John Washington Baird

Personal information
- Born: February 22, 1852
- Died: 1923 (aged 70–71)

Chess career
- Country: United States
- Title: Master

= John Washington Baird =

American chess player (1852–1923)

John Washington Baird (February 22, 1852 – 1923) was a minor American chess master, who played in a number of American and international chess tournaments between 1880 and 1906. He was the brother of David Graham Baird, who was also an American chess master.

A writer in the New York Times, describing the players in the Sixth American Chess Congress (1889), portrayed Baird and his brother as follows:
Of the Baird brothers, David G. is the better player by far. He plays with characteristic Scotch carefulness, for he is of Scotch descent. Of medium height, he is inclined to stoutness, and is of light complexion. His brother John W. is very thin, although he looks like his brother in the face. He was one of the slowest players in the tournament.

The date and place of Baird's death are unknown.

==Chess career==

Baird played in a number of American and international chess tournaments between 1880 and 1906. He scored 9/13, finished tied for 4th-5th place, in the Minor Section of the Fifth American Chess Congress. He finished 4th in the Fifth Manhattan Chess Club championship (1883). Baird finished 3rd with 6.15/12 in the Eighth Manhattan Chess Club championship (1883).

At the Sixth American Chess Congress at New York 1889, a double round robin that was one of the longest tournaments in history, Baird scored 7/38, finishing 19th out of 20 players. Baird's brother David Graham Baird scored 16/38, finishing 14th; Mikhail Chigorin and Max Weiss tied for first with 29 points, edging out Isidor Gunsberg (28.5).

Baird played in the 1892 Hauptturnier in Dresden, scoring 4/6 (2nd-3rd place of 7 players) and qualifying for the final, where he scored 4/8, finishing tied 4th-6th of 9 players.

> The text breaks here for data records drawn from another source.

-- ==== Sys2Proof/Machine/Operands.lean ====
section
/-! DEFINITION. The bit-address algebra of `41_bit_address_algebra.md` (R110 to R115), `mask` (R17), and the byte
spans a command's operands fix (R43). -/

namespace Sys2Proof.Machine

/-- `mask(len) = 2^len - 1` (R17): a number, never a shift by the full width. -/
def mask (len : Nat) : Nat := 2 ^ len - 1

/-- R110: the byte index containing `bit`. -/
def addr (bit : Nat) : Nat := bit >>> 3

/-- R111: the 0-based offset from the byte's most significant bit. -/
def offset (bit : Nat) : Nat := bit &&& 7

/-- R112: the number of bytes a field touches, written `k` in the rules. -/
def involvedBytes (bit len : Nat) : Nat := 1 + addr (offset bit + len - 1)

/-- R113. -/
def bitsInFirstByte (bit : Nat) : Nat := 8 - offset bit

/-- R114: `last_len` of the 9-byte split. -/
def bitsInLastByte (bit len : Nat) : Nat := 1 + offset (bit + len + 7)

/-- R115: how far the covering big-endian number is shifted to bring the field down to bit 0. -/
def shiftAmount (bit len : Nat) : Nat := 7 - offset (bit + len + 7)

/-- A run of bytes of `MEM`: its absolute first address and its length. -/
structure Span where
  start : Nat
  size : Nat
  deriving DecidableEq, Repr

/-- Address `x` lies in the span. -/
abbrev Span.Mem (p : Span) (x : Nat) : Prop := p.start ≤ x ∧ x < p.start + p.size

/-- Two spans have a byte in common (R177). -/
def Span.overlaps (p q : Span) : Bool :=
  decide (p.start < q.start + q.size) && decide (q.start < p.start + p.size) && decide (0 < p.size) && decide (0 < q.size)

/-- The bytes of the field `(bit, len)`: buffer bytes `addr(bit) … addr(bit+len-1)` (R43, R51). -/
def bitSpan (a : Buffer) (bit len : Nat) : Span := ⟨a.base + addr bit, involvedBytes bit len⟩

/-- Buffer bytes `off … off+n-1` (R43, R51). -/
def byteSpan (a : Buffer) (off n : Nat) : Span := ⟨a.base + off, n⟩

/-- The bytes a command writes when it succeeds; empty for a command that writes none (the table of R43). -/
def writeSpan : Instr → Span
  | .rdbits _ _ _ => ⟨0, 0⟩
  | .rdbitsInc _ _ _ => ⟨0, 0⟩
  | .wrbits a aPos len _ => bitSpan a aPos len
  | .wrbitsInc a aPos len _ => bitSpan a aPos len
  | .wrflag a aPos _ => bitSpan a aPos 1
  | .cpbits a aPos len _ _ => bitSpan a aPos len
  | .cpbitsInc a aPos len _ _ => bitSpan a aPos len
  | .rdbytesBe _ _ _ => ⟨0, 0⟩
  | .rdbytesLe _ _ _ => ⟨0, 0⟩
  | .wrbytesBe a aPos len _ => byteSpan a aPos len
  | .wrbytesLe a aPos len _ => byteSpan a aPos len
  | .cpbytes a aPos _ _ len => byteSpan a aPos len
  | .advance _ _ => ⟨0, 0⟩

/-- The bytes a command reads for its data: the read column of R43, with a bit write's partial bytes, and for a copy the
source span alone, which is the span R177 and R98 compare with the span written. -/
def readSpan : Instr → Span
  | .rdbits a aPos len => bitSpan a aPos len
  | .rdbitsInc a aPos len => bitSpan a aPos len
  | .wrbits a aPos len _ => bitSpan a aPos len
  | .wrbitsInc a aPos len _ => bitSpan a aPos len
  | .wrflag a aPos _ => bitSpan a aPos 1
  | .cpbits _ _ len b bPos => bitSpan b bPos len
  | .cpbitsInc _ _ len b bPos => bitSpan b bPos len
  | .rdbytesBe a aPos len => byteSpan a aPos len
  | .rdbytesLe a aPos len => byteSpan a aPos len
  | .wrbytesBe _ _ _ _ => ⟨0, 0⟩
  | .wrbytesLe _ _ _ _ => ⟨0, 0⟩
  | .cpbytes _ _ b bPos len => byteSpan b bPos len
  | .advance _ _ => ⟨0, 0⟩

end Sys2Proof.Machine
end

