theorem State.Inv.acceptResponse {s : State} (h : s.Inv) : s.acceptResponse.Inv :=
  inv_of_idle h rfl rfl h.mem_wf h.mem_within rfl rfl

/-- A reset draws only bytes that exist (R222). -/
theorem State.Inv.applyReset {s : State} (h : s.Inv) : s.applyReset.Inv := by
  have hin : (s.drawBytes s.abandonedSpan.start s.abandonedSpan.size).mem.within s.memBytes = true := by
    obtain hempty | hend := h.abandoned_within
    · rw [hempty]; exact h.mem_within
    · exact drawBytes_within h.mem_within hend
  exact inv_of_idle h (drawBytes_memBytes ..) (drawBytes_rsp ..) (drawBytes_wf h.mem_wf ..) hin rfl rfl

/-- A host write that is taken names a byte that exists (R40, R229). -/
theorem hostWrite_inv {s t : State} {a : Nat} {b : Byte} (h : s.Inv) (hbusy : s.busy = false)
    (hw : hostWrite a b s = .next t) : t.Inv := by
  rw [hostWrite] at hw
  split at hw
  · next ha =>
    cases hw
    exact inv_of_idle h rfl rfl (Memory.wf_write h.mem_wf ..) (Memory.within_write h.mem_within ha _) hbusy
      (h.rspValid_eq.trans hbusy)
  · cases hw

/-- An error writes nothing, carries no value and leaves a reset nothing to draw (R196). -/
theorem raise_accept_inv {s : State} (h : s.Inv) (f : Frame) (e : Error) (echo : Nat) :
    ((s.accept f).raise e echo).Inv where
  memBytes_pos := h.memBytes_pos
  memBytes_le := h.memBytes_le
  mem_wf := h.mem_wf
  mem_within := h.mem_within
  rspValid_eq := rfl
  error_value := fun _ => rfl
  abandoned_within := .inl (by rw [abandonedSpan_of_error (s := (s.accept f).raise e echo) e.status_ne_ok])

/-- The work of a command that passed its checks lists only bytes that exist: it writes in its span, and that exists. -/
theorem commandWork_within {i : Instr} {s : State} (hi : i.WellFormed) (hwf : s.mem.wf = true)
    (hin : s.mem.within s.memBytes = true) (hc : commandCheck s.memBytes i = none) :
    (commandWork i s).mem.within s.memBytes = true := by
  refine Memory.within_of_read (commandWork_wf i hwf) fun x hx => ?_
  rw [read_commandWork_outside hi hwf hc, Memory.read_of_within hin hx]
  have hspan := writeSpan_within hc
  rw [Span.Mem]; omega

/-- A command that does its work leaves a reset its write span to draw, which exists (R222). -/
theorem respond_commandWork_inv {s : State} (h : s.Inv) {f : Frame} {i : Instr} (hi : decode f = .ok i)
    (hc : commandCheck s.memBytes i = none) (value nextPos : Nat) :
    ((commandWork i (s.accept f)).respond .ok value nextPos).Inv where
  memBytes_pos := by simpa using h.memBytes_pos
  memBytes_le := by simpa using h.memBytes_le
  mem_wf := commandWork_wf i (s := s.accept f) h.mem_wf
  mem_within := by
    simpa using commandWork_within (s := s.accept f) (decode_wellFormed hi) h.mem_wf h.mem_within hc
  rspValid_eq := by simp
  error_value := fun hne => absurd rfl hne
  abandoned_within := by
    rw [abandonedSpan_of_ok (i := i) (by simp) rfl (by simpa using hi)]
    simpa using writeSpan_within hc

/-- An accepted frame is answered in a legal state. -/
theorem runFrame_accept_inv {s t : State} {f : Frame} (h : s.Inv) (hrun : runFrame f (s.accept f) = .next t) :
    t.Inv := by
  rw [runFrame] at hrun
  split at hrun
  · next i hi =>
    obtain ⟨e, -, rfl⟩ | ⟨hc, rfl⟩ := exec_next_checked hrun
    · exact raise_accept_inv h ..
    · exact respond_commandWork_inv h hi hc ..
  · cases hrun
    exact raise_accept_inv h ..

/-- Settles O16, event by event: a reset, then the acceptance by a busy unit, then each event an idle unit takes. -/
theorem stepKeepsInvariant : Obligations.StepKeepsInvariant := by
  unfold Obligations.StepKeepsInvariant
  intro s t h hstep
  by_cases hreset : ∃ rest, s.host = .reset :: rest
  · obtain ⟨rest, hhost⟩ := hreset
    rw [step_reset hhost] at hstep
    cases hstep
    exact (h.withHost rest).applyReset
  · cases hbusy : s.busy with
    | true =>
      rw [step_busy (not_exists.mp hreset) hbusy] at hstep
      cases hstep
      exact h.acceptResponse
    | false =>
      cases hhost : s.host with
      | nil =>
        rw [step_idle hhost hbusy] at hstep
        cases hstep
        exact h
      | cons event rest =>
        cases event with
        | command f =>
          rw [step_command hhost hbusy] at hstep
          exact runFrame_accept_inv (h.withHost rest) hstep
        | write a b =>
          rw [step_write hhost hbusy] at hstep
          exact hostWrite_inv (h.withHost rest) hbusy hstep
        | reset => exact absurd ⟨rest, hhost⟩ hreset

end Sys2Proof.Machine

/-! PROOF. The obligations of `30_encoding.md`: O1 to O7, O9 and O50, with the lemmas they rest on. -/

/-! ### Frames and their fields determine each other (R61) -/

namespace Sys2Proof

open Machine

/-- The fields of a frame leave out none of its bits. -/
theorem frame_fields (f : Frame) : f.fields.frame = f := by
  apply BitVec.eq_of_toNat_eq
  have hf := f.isLt
  simp only [Fields.frame, Frame.fields, bitSlice_eq, BitVec.toNat_ofNat, Nat.shiftLeft_eq]
  omega

theorem fields_injective : Function.Injective Frame.fields :=
  Function.LeftInverse.injective (g := Fields.frame) frame_fields

theorem fields_encode {i : Instr} (h : i.WellFormed) : (encode i).fields = i.toFields :=
  fields_frame (toFields_fit h)

/-! ### Every command is read back from its canonical encoding (R62, R66) -/

theorem decodeFields_toFields : ∀ i : Instr, decodeFields i.toFields = .ok i
  | .rdbits .. => Laws.DecodeFields.rdbits ..
  | .rdbitsInc .. => Laws.DecodeFields.rdbitsInc ..
  | .wrbits .. => Laws.DecodeFields.wrbits ..
  | .wrbitsInc .. => Laws.DecodeFields.wrbitsInc ..
  | .wrflag .. => Laws.DecodeFields.wrflag ..
  | .cpbits .. => Laws.DecodeFields.cpbits ..
  | .cpbitsInc .. => Laws.DecodeFields.cpbitsInc ..
  | .rdbytesBe .. => Laws.DecodeFields.rdbytesBe ..
  | .rdbytesLe .. => Laws.DecodeFields.rdbytesLe ..
  | .wrbytesBe .. => Laws.DecodeFields.wrbytesBe ..
  | .wrbytesLe .. => Laws.DecodeFields.wrbytesLe ..
  | .cpbytes .. => Laws.DecodeFields.cpbytes ..
  | .advance .. => Laws.DecodeFields.advance ..

theorem decode_encode {i : Instr} (h : i.WellFormed) : decode (encode i) = .ok i := by
  rw [decode, fields_encode h, decodeFields_toFields]

/-- Settles O1: the frame keeps the fields the encoder lays out, and those spell the command. -/
theorem decodeEncodeRoundTrip : Obligations.DecodeEncodeRoundTrip := by
  unfold Obligations.DecodeEncodeRoundTrip
  exact fun _ => decode_encode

At a strong tournament at New York 1893, Baird finished with 4.5/9 (a half point more than his brother), tying for 5th-6th. Harry Nelson Pillsbury won with 7/9.) Baird played in the very strong Meisterturnier (Master Tournament) at Leipzig 1894, scoring a respectable 7.5/17 (12th place out of 18 players); Siegbert Tarrasch won. Baird also competed in international tournaments at Barmen 1905 and Nuremberg 1906.